• Post Reply Bookmark Topic Watch Topic
  • New Topic
programming forums Java Mobile Certification Databases Caching Books Engineering Micro Controllers OS Languages Paradigms IDEs Build Tools Frameworks Application Servers Open Source This Site Careers Other Pie Elite all forums
this forum made possible by our volunteer staff, including ...
Marshals:
  • Campbell Ritchie
  • Jeanne Boyarsky
  • Ron McLeod
  • Paul Clapham
  • Liutauras Vilda
Sheriffs:
  • paul wheaton
  • Rob Spoor
  • Devaka Cooray
Saloon Keepers:
  • Stephan van Hulst
  • Tim Holloway
  • Carey Brown
  • Frits Walraven
  • Tim Moores
Bartenders:
  • Mikalai Zaikin

Telemetry in distributed systems

 
Ranch Hand
Posts: 39
  • Number of slices to send:
    Optional 'thank-you' note:
For a distributed system like microservices, the telemetry can be generated by the applications running on a VM machine, baremetal machine, container, serverless function potentially in different parts of the world. This can be a challenge from the telemetry perspective - how to trace the flow of information for example. In your book, do you mention some best practices when it comes to these potential issues?
 
Author
Posts: 26
6
  • Number of slices to send:
    Optional 'thank-you' note:
Distributed systems have gotten a lot of attention lately, and it sometimes feels like parts of the community consider distributed systems the only way to do anything. Any microservice or distributed system has a lot of component parts, each with their own highly local problems and constraints. This is why the tracing telemetry type has exploded in the last five or so years, as it's best suited to providing telemetry for an entire ecosystem rather than a specific system.

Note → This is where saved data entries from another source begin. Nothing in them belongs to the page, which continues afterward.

-- ==== Sys2Proof/Laws/PerInstr.lean ====
section
/-!
SUPPORT. Decoding the word of an instruction gives the instruction back, one lemma per constructor; and the small lemmas
about the parts of a word that they rest on.
-/
namespace Sys2Proof.Laws

/-! ## The parts of a word -/

theorem hiPart {p q : Nat} (x : BitVec p) (y : BitVec q) (lo n : Nat) (h : q ≤ lo) :
    (x ++ y).extractLsb' lo n = x.extractLsb' (lo - q) n := BitVec.extractLsb'_append_eq_of_le h

theorem loPart {p q : Nat} (x : BitVec p) (y : BitVec q) (lo n : Nat) (h : lo + n ≤ q) :
    (x ++ y).extractLsb' lo n = y.extractLsb' lo n := BitVec.extractLsb'_append_eq_of_add_le h

theorem lowTwo {a b c : Nat} (x : BitVec a) (p : BitVec b) (q : BitVec c) :
    (x ++ p ++ q).extractLsb' 0 (b + c) = p ++ q := by
  apply BitVec.eq_of_getLsbD_eq
  intro i hi
  simp only [BitVec.getLsbD_extractLsb', BitVec.getLsbD_append, Nat.zero_add, hi, decide_true, Bool.true_and]
  by_cases h : i < c
  · simp [h]
  · have : i - c < b := by omega
    simp [h, this]

theorem lowThree {a b c d : Nat} (x : BitVec a) (p : BitVec b) (q : BitVec c) (r : BitVec d) :
    (x ++ p ++ q ++ r).extractLsb' 0 (b + c + d) = p ++ q ++ r := by
  apply BitVec.eq_of_getLsbD_eq
  intro i hi
  simp only [BitVec.getLsbD_extractLsb', BitVec.getLsbD_append, Nat.zero_add, hi, decide_true, Bool.true_and]
  by_cases h : i < d
  · simp [h]
  · by_cases h2 : i - d < c
    · simp [h, h2]
    · have : i - d - c < b := by omega
      simp [h, h2, this]

/-- Bits `lo` to `lo + n - 1` are zero, so a mask of them gives zero. -/
theorem maskRun {v : Nat} (w : BitVec v) (lo n : Nat) (h : w.extractLsb' lo n = 0) :
    w &&& BitVec.ofNat v ((2 ^ n - 1) <<< lo) = 0 := by
  apply BitVec.eq_of_getLsbD_eq
  intro i hi
  have hb := congrArg (fun x => x.getLsbD (i - lo)) h
  simp only [BitVec.getLsbD_extractLsb', BitVec.getLsbD_and, BitVec.getLsbD_ofNat, Nat.testBit_shiftLeft,
    Nat.testBit_two_pow_sub_one] at *
  by_cases h1 : lo ≤ i
  · by_cases h2 : i - lo < n
    · have e : lo + (i - lo) = i := by omega
      simp_all
    · simp [h2]
  · simp; intros; omega

/-- A mask of two runs. -/
theorem maskTwo {v : Nat} {w m a b : BitVec v} (ha : w &&& a = 0) (hb : w &&& b = 0) (h : m = a ||| b) : w &&& m = 0 := by
  simp [h, BitVec.and_or_distrib_left, ha, hb]

/-- A word by another name. -/
theorem word {n : Nat} {v : BitVec n} {P : BitVec n → Prop} (h : ∀ w, v = w → P w) : P v := h v rfl

theorem oneBit : ∀ z : BitVec 1, z = 0 ∨ z = 1 := by decide

/-! ## Words by their parts -/

theorem wideShape1 (p0 : BitVec 6) (p1 : BitVec 6) (p2 : BitVec 6) (p3 : BitVec 6) (p4 : BitVec 8) (w : BitVec 32) (h : p0 ++ p1 ++ p2 ++ p3 ++ p4 = w) :
    w.extractLsb' 0 3 = p4.extractLsb' 0 3 ∧
      w.extractLsb' 0 8 = p4 ∧
      w.extractLsb' 8 6 = p3 ∧
      w.extractLsb' 14 6 = p2 ∧
      w.extractLsb' 20 6 = p1 ∧
      w.extractLsb' 26 5 = p0.extractLsb' 0 5 := by
  subst h
  exact ⟨loPart _ _ 0 3 (by decide), (loPart _ _ 0 8 (by decide)).trans (BitVec.extractLsb'_eq_self), (hiPart _ _ 8 6 (by decide)).trans ((loPart _ _ 0 6 (by decide)).trans (BitVec.extractLsb'_eq_self)), (hiPart _ _ 14 6 (by decide)).trans ((hiPart _ _ 6 6 (by decide)).trans ((loPart _ _ 0 6 (by decide)).trans (BitVec.extractLsb'_eq_self))), (hiPart _ _ 20 6 (by decide)).trans ((hiPart _ _ 12 6 (by decide)).trans ((hiPart _ _ 6 6 (by decide)).trans ((loPart _ _ 0 6 (by decide)).trans (BitVec.extractLsb'_eq_self)))), (hiPart _ _ 26 5 (by decide)).trans ((hiPart _ _ 18 5 (by decide)).trans ((hiPart _ _ 12 5 (by decide)).trans (hiPart _ _ 6 5 (by decide))))⟩

theorem wideShape2 (p0 : BitVec 6) (p1 : BitVec 6) (p2 : BitVec 6) (p3 : BitVec 14) (w : BitVec 32) (h : p0 ++ p1 ++ p2 ++ p3 = w) :
    w.extractLsb' 0 3 = p3.extractLsb' 0 3 ∧
      w.extractLsb' 0 8 = p3.extractLsb' 0 8 ∧
      w.extractLsb' 8 6 = p3.extractLsb' 8 6 ∧
      w.extractLsb' 14 6 = p2 ∧
      w.extractLsb' 20 6 = p1 ∧
      w.extractLsb' 26 5 = p0.extractLsb' 0 5 := by
  subst h
  exact ⟨loPart _ _ 0 3 (by decide), loPart _ _ 0 8 (by decide), loPart _ _ 8 6 (by decide), (hiPart _ _ 14 6 (by decide)).trans ((loPart _ _ 0 6 (by decide)).trans (BitVec.extractLsb'_eq_self)), (hiPart _ _ 20 6 (by decide)).trans ((hiPart _ _ 6 6 (by decide)).trans ((loPart _ _ 0 6 (by decide)).trans (BitVec.extractLsb'_eq_self))), (hiPart _ _ 26 5 (by decide)).trans ((hiPart _ _ 12 5 (by decide)).trans (hiPart _ _ 6 5 (by decide)))⟩

theorem wideShape3 (p0 : BitVec 6) (p1 : BitVec 6) (p2 : BitVec 6) (p3 : BitVec 6) (p4 : BitVec 5) (p5 : BitVec 3) (w : BitVec 32) (h : p0 ++ p1 ++ p2 ++ p3 ++ p4 ++ p5 = w) :
    w.extractLsb' 0 3 = p5 ∧
      w.extractLsb' 8 6 = p3 ∧
      w.extractLsb' 14 6 = p2 ∧
      w.extractLsb' 20 6 = p1 ∧
      w.extractLsb' 26 5 = p0.extractLsb' 0 5 := by
  subst h
  exact ⟨(loPart _ _ 0 3 (by decide)).trans (BitVec.extractLsb'_eq_self), (hiPart _ _ 8 6 (by decide)).trans ((hiPart _ _ 5 6 (by decide)).trans ((loPart _ _ 0 6 (by decide)).trans (BitVec.extractLsb'_eq_self))), (hiPart _ _ 14 6 (by decide)).trans ((hiPart _ _ 11 6 (by decide)).trans ((hiPart _ _ 6 6 (by decide)).trans ((loPart _ _ 0 6 (by decide)).trans (BitVec.extractLsb'_eq_self)))), (hiPart _ _ 20 6 (by decide)).trans ((hiPart _ _ 17 6 (by decide)).trans ((hiPart _ _ 12 6 (by decide)).trans ((hiPart _ _ 6 6 (by decide)).trans ((loPart _ _ 0 6 (by decide)).trans (BitVec.extractLsb'_eq_self))))), (hiPart _ _ 26 5 (by decide)).trans ((hiPart _ _ 23 5 (by decide)).trans ((hiPart _ _ 18 5 (by decide)).trans ((hiPart _ _ 12 5 (by decide)).trans (hiPart _ _ 6 5 (by decide)))))⟩

theorem wideShape4 (p0 : BitVec 6) (p1 : BitVec 6) (p2 : BitVec 6) (p3 : BitVec 4) (p4 : BitVec 10) (w : BitVec 32) (h : p0 ++ p1 ++ p2 ++ p3 ++ p4 = w) :
    w.extractLsb' 0 6 = p4.extractLsb' 0 6 ∧
      w.extractLsb' 0 10 = p4 ∧
      w.extractLsb' 10 4 = p3 ∧
      w.extractLsb' 14 6 = p2 ∧
      w.extractLsb' 20 6 = p1 ∧
      w.extractLsb' 26 5 = p0.extractLsb' 0 5 := by
  subst h
  exact ⟨loPart _ _ 0 6 (by decide), (loPart _ _ 0 10 (by decide)).trans (BitVec.extractLsb'_eq_self), (hiPart _ _ 10 4 (by decide)).trans ((loPart _ _ 0 4 (by decide)).trans (BitVec.extractLsb'_eq_self)), (hiPart _ _ 14 6 (by decide)).trans ((hiPart _ _ 4 6 (by decide)).trans ((loPart _ _ 0 6 (by decide)).trans (BitVec.extractLsb'_eq_self))), (hiPart _ _ 20 6 (by decide)).trans ((hiPart _ _ 10 6 (by decide)).trans ((hiPart _ _ 6 6 (by decide)).trans ((loPart _ _ 0 6 (by decide)).trans (BitVec.extractLsb'_eq_self)))), (hiPart _ _ 26 5 (by decide)).trans ((hiPart _ _ 16 5 (by decide)).trans ((hiPart _ _ 12 5 (by decide)).trans (hiPart _ _ 6 5 (by decide))))⟩

theorem wideShape5 (p0 : BitVec 6) (p1 : BitVec 6) (p2 : BitVec 6) (p3 : BitVec 8) (p4 : BitVec 6) (w : BitVec 32) (h : p0 ++ p1 ++ p2 ++ p3 ++ p4 = w) :
    w.extractLsb' 0 6 = p4 ∧
      w.extractLsb' 6 4 = p3.extractLsb' 0 4 ∧
      w.extractLsb' 10 4 = p3.extractLsb' 4 4 ∧
      w.extractLsb' 14 6 = p2 ∧
      w.extractLsb' 20 6 = p1 ∧
      w.extractLsb' 26 5 = p0.extractLsb' 0 5 := by
  subst h
  exact ⟨(loPart _ _ 0 6 (by decide)).trans (BitVec.extractLsb'_eq_self), (hiPart _ _ 6 4 (by decide)).trans (loPart _ _ 0 4 (by decide)), (hiPart _ _ 10 4 (by decide)).trans (loPart _ _ 4 4 (by decide)), (hiPart _ _ 14 6 (by decide)).trans ((hiPart _ _ 8 6 (by decide)).trans ((loPart _ _ 0 6 (by decide)).trans (BitVec.extractLsb'_eq_self))), (hiPart _ _ 20 6 (by decide)).trans ((hiPart _ _ 14 6 (by decide)).trans ((hiPart _ _ 6 6 (by decide)).trans ((loPart _ _ 0 6 (by decide)).trans (BitVec.extractLsb'_eq_self)))), (hiPart _ _ 26 5 (by decide)).trans ((hiPart _ _ 20 5 (by decide)).trans ((hiPart _ _ 12 5 (by decide)).trans (hiPart _ _ 6 5 (by decide))))⟩

theorem wideShape6 (p0 : BitVec 6) (p1 : BitVec 6) (p2 : BitVec 20) (w : BitVec 32) (h : p0 ++ p1 ++ p2 = w) :
    w.extractLsb' 0 20 = p2 ∧
      w.extractLsb' 20 6 = p1 ∧
      w.extractLsb' 26 5 = p0.extractLsb' 0 5 := by
  subst h
  exact ⟨(loPart _ _ 0 20 (by decide)).trans (BitVec.extractLsb'_eq_self), (hiPart _ _ 20 6 (by decide)).trans ((loPart _ _ 0 6 (by decide)).trans (BitVec.extractLsb'_eq_self)), (hiPart _ _ 26 5 (by decide)).trans (hiPart _ _ 6 5 (by decide))⟩

theorem wideShape7 (p0 : BitVec 6) (p1 : BitVec 4) (p2 : BitVec 22) (w : BitVec 32) (h : p0 ++ p1 ++ p2 = w) :
    w.extractLsb' 0 22 = p2 ∧
      w.extractLsb' 22 4 = p1 ∧
      w.extractLsb' 26 5 = p0.extractLsb' 0 5 := by
  subst h
  exact ⟨(loPart _ _ 0 22 (by decide)).trans (BitVec.extractLsb'_eq_self), (hiPart _ _ 22 4 (by decide)).trans ((loPart _ _ 0 4 (by decide)).trans (BitVec.extractLsb'_eq_self)), (hiPart _ _ 26 5 (by decide)).trans (hiPart _ _ 4 5 (by decide))⟩

theorem wideShape8 (p0 : BitVec 10) (p1 : BitVec 22) (w : BitVec 32) (h : p0 ++ p1 = w) :
    w.extractLsb' 0 22 = p1 ∧
      w.extractLsb' 16 5 = p1.extractLsb' 16 5 ∧
      w.extractLsb' 22 4 = p0.extractLsb' 0 4 ∧
      w.extractLsb' 26 5 = p0.extractLsb' 4 5 := by
  subst h
  exact ⟨(loPart _ _ 0 22 (by decide)).trans (BitVec.extractLsb'_eq_self), loPart _ _ 16 5 (by decide), hiPart _ _ 22 4 (by decide), hiPart _ _ 26 5 (by decide)⟩

theorem wideShape9 (p0 : BitVec 11) (p1 : BitVec 5) (p2 : BitVec 16) (w : BitVec 32) (h : p0 ++ p1 ++ p2 = w) :
    w.extractLsb' 0 16 = p2 ∧
      w.extractLsb' 16 5 = p1 ∧
      w.extractLsb' 21 1 = p0.extractLsb' 0 1 ∧
      w.extractLsb' 22 4 = p0.extractLsb' 1 4 ∧
      w.extractLsb' 26 5 = p0.extractLsb' 5 5 := by
  subst h
  exact ⟨(loPart _ _ 0 16 (by decide)).trans (BitVec.extractLsb'_eq_self), (hiPart _ _ 16 5 (by decide)).trans ((loPart _ _ 0 5 (by decide)).trans (BitVec.extractLsb'_eq_self)), (hiPart _ _ 21 1 (by decide)).trans (hiPart _ _ 5 1 (by decide)), (hiPart _ _ 22 4 (by decide)).trans (hiPart _ _ 6 4 (by decide)), (hiPart _ _ 26 5 (by decide)).trans (hiPart _ _ 10 5 (by decide))⟩

theorem wideShape10 (p0 : BitVec 12) (p1 : BitVec 12) (p2 : BitVec 8) (w : BitVec 32) (h : p0 ++ p1 ++ p2 = w) :
    w.extractLsb' 0 8 = p2 ∧
      w.extractLsb' 8 10 = p1.extractLsb' 0 10 ∧
      w.extractLsb' 8 12 = p1 ∧
      w.extractLsb' 20 6 = p0.extractLsb' 0 6 ∧
      w.extractLsb' 26 5 = p0.extractLsb' 6 5 := by
  subst h
  exact ⟨(loPart _ _ 0 8 (by decide)).trans (BitVec.extractLsb'_eq_self), (hiPart _ _ 8 10 (by decide)).trans (loPart _ _ 0 10 (by decide)), (hiPart _ _ 8 12 (by decide)).trans ((loPart _ _ 0 12 (by decide)).trans (BitVec.extractLsb'_eq_self)), (hiPart _ _ 20 6 (by decide)).trans (hiPart _ _ 12 6 (by decide)), (hiPart _ _ 26 5 (by decide)).trans (hiPart _ _ 18 5 (by decide))⟩

theorem wideShape11 (p0 : BitVec 6) (p1 : BitVec 6) (p2 : BitVec 2) (p3 : BitVec 10) (p4 : BitVec 8) (w : BitVec 32) (h : p0 ++ p1 ++ p2 ++ p3 ++ p4 = w) :
    w.extractLsb' 0 8 = p4 ∧
      w.extractLsb' 8 10 = p3 ∧
      w.extractLsb' 18 2 = p2 ∧
      w.extractLsb' 20 6 = p1 ∧
      w.extractLsb' 26 5 = p0.extractLsb' 0 5 := by
  subst h
  exact ⟨(loPart _ _ 0 8 (by decide)).trans (BitVec.extractLsb'_eq_self), (hiPart _ _ 8 10 (by decide)).trans ((loPart _ _ 0 10 (by decide)).trans (BitVec.extractLsb'_eq_self)), (hiPart _ _ 18 2 (by decide)).trans ((hiPart _ _ 10 2 (by decide)).trans ((loPart _ _ 0 2 (by decide)).trans (BitVec.extractLsb'_eq_self))), (hiPart _ _ 20 6 (by decide)).trans ((hiPart _ _ 12 6 (by decide)).trans ((hiPart _ _ 2 6 (by decide)).trans ((loPart _ _ 0 6 (by decide)).trans (BitVec.extractLsb'_eq_self)))), (hiPart _ _ 26 5 (by decide)).trans ((hiPart _ _ 18 5 (by decide)).trans ((hiPart _ _ 8 5 (by decide)).trans (hiPart _ _ 6 5 (by decide))))⟩

theorem wideShape12 (p0 : BitVec 13) (p1 : BitVec 16) (p2 : BitVec 3) (w : BitVec 32) (h : p0 ++ p1 ++ p2 = w) :
    w.extractLsb' 0 3 = p2 ∧
      w.extractLsb' 3 2 = p1.extractLsb' 0 2 ∧
      w.extractLsb' 3 3 = p1.extractLsb' 0 3 ∧
      w.extractLsb' 3 5 = p1.extractLsb' 0 5 ∧
      w.extractLsb' 3 16 = p1 ∧
      w.extractLsb' 5 3 = p1.extractLsb' 2 3 ∧
      w.extractLsb' 8 5 = p1.extractLsb' 5 5 ∧
      w.extractLsb' 19 7 = p0.extractLsb' 0 7 ∧
      w.extractLsb' 22 4 = p0.extractLsb' 3 4 ∧
      w.extractLsb' 26 5 = p0.extractLsb' 7 5 := by
  subst h
  exact ⟨(loPart _ _ 0 3 (by decide)).trans (BitVec.extractLsb'_eq_self), (hiPart _ _ 3 2 (by decide)).trans (loPart _ _ 0 2 (by decide)), (hiPart _ _ 3 3 (by decide)).trans (loPart _ _ 0 3 (by decide)), (hiPart _ _ 3 5 (by decide)).trans (loPart _ _ 0 5 (by decide)), (hiPart _ _ 3 16 (by decide)).trans ((loPart _ _ 0 16 (by decide)).trans (BitVec.extractLsb'_eq_self)), (hiPart _ _ 5 3 (by decide)).trans (loPart _ _ 2 3 (by decide)), (hiPart _ _ 8 5 (by decide)).trans (loPart _ _ 5 5 (by decide)), (hiPart _ _ 19 7 (by decide)).trans (hiPart _ _ 16 7 (by decide)), (hiPart _ _ 22 4 (by decide)).trans (hiPart _ _ 19 4 (by decide)), (hiPart _ _ 26 5 (by decide)).trans (hiPart _ _ 23 5 (by decide))⟩

theorem wideShape13 (p0 : BitVec 26) (p1 : BitVec 3) (p2 : BitVec 3) (w : BitVec 32) (h : p0 ++ p1 ++ p2 = w) :
    w.extractLsb' 0 3 = p2 ∧
      w.extractLsb' 3 2 = p1.extractLsb' 0 2 ∧
      w.extractLsb' 3 3 = p1 ∧
      w.extractLsb' 6 20 = p0.extractLsb' 0 20 ∧
      w.extractLsb' 8 5 = p0.extractLsb' 2 5 ∧
      w.extractLsb' 12 10 = p0.extractLsb' 6 10 ∧
      w.extractLsb' 22 4 = p0.extractLsb' 16 4 ∧
      w.extractLsb' 26 5 = p0.extractLsb' 20 5 := by
  subst h
  exact ⟨(loPart _ _ 0 3 (by decide)).trans (BitVec.extractLsb'_eq_self), (hiPart _ _ 3 2 (by decide)).trans (loPart _ _ 0 2 (by decide)), (hiPart _ _ 3 3 (by decide)).trans ((loPart _ _ 0 3 (by decide)).trans (BitVec.extractLsb'_eq_self)), (hiPart _ _ 6 20 (by decide)).trans (hiPart _ _ 3 20 (by decide)), (hiPart _ _ 8 5 (by decide)).trans (hiPart _ _ 5 5 (by decide)), (hiPart _ _ 12 10 (by decide)).trans (hiPart _ _ 9 10 (by decide)), (hiPart _ _ 22 4 (by decide)).trans (hiPart _ _ 19 4 (by decide)), (hiPart _ _ 26 5 (by decide)).trans (hiPart _ _ 23 5 (by decide))⟩

theorem wideShape14 (p0 : BitVec 24) (p1 : BitVec 3) (p2 : BitVec 5) (w : BitVec 32) (h : p0 ++ p1 ++ p2 = w) :
    w.extractLsb' 0 3 = p2.extractLsb' 0 3 ∧
      w.extractLsb' 3 2 = p2.extractLsb' 3 2 ∧
      w.extractLsb' 5 3 = p1 ∧
      w.extractLsb' 8 5 = p0.extractLsb' 0 5 ∧
      w.extractLsb' 8 18 = p0.extractLsb' 0 18 ∧
      w.extractLsb' 12 10 = p0.extractLsb' 4 10 ∧
      w.extractLsb' 22 4 = p0.extractLsb' 14 4 ∧
      w.extractLsb' 26 5 = p0.extractLsb' 18 5 := by
  subst h
  exact ⟨loPart _ _ 0 3 (by decide), loPart _ _ 3 2 (by decide), (hiPart _ _ 5 3 (by decide)).trans ((loPart _ _ 0 3 (by decide)).trans (BitVec.extractLsb'_eq_self)), (hiPart _ _ 8 5 (by decide)).trans (hiPart _ _ 3 5 (by decide)), (hiPart _ _ 8 18 (by decide)).trans (hiPart _ _ 3 18 (by decide)), (hiPart _ _ 12 10 (by decide)).trans (hiPart _ _ 7 10 (by decide)), (hiPart _ _ 22 4 (by decide)).trans (hiPart _ _ 17 4 (by decide)), (hiPart _ _ 26 5 (by decide)).trans (hiPart _ _ 21 5 (by decide))⟩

This is where OpenTelemetry (OTel) comes into play. OTel is a telemetry format, a Shipping Stage technology, that relies on a service that can consume OTel formatted data to provide goodness. Jaeger is the most prevalent open source system supporting OTel, but SaaS providers like Honeycomb, New Relic, and Datadog all can consume it as well. In fact, many newer, microservcice-from-the-start companies don't bother with centralized logging, or even metrics and rely entirely on tracing!

That said, tracing is a rather heavy service to provide, so you're not going to get datastores with a year plus of telemetry in it without DIYing it or paying stupendous amounts of money to a SaaS provider. When companies start feeling this pressure, they start looking at dedicated metrics systems, since those handle long timelines far better.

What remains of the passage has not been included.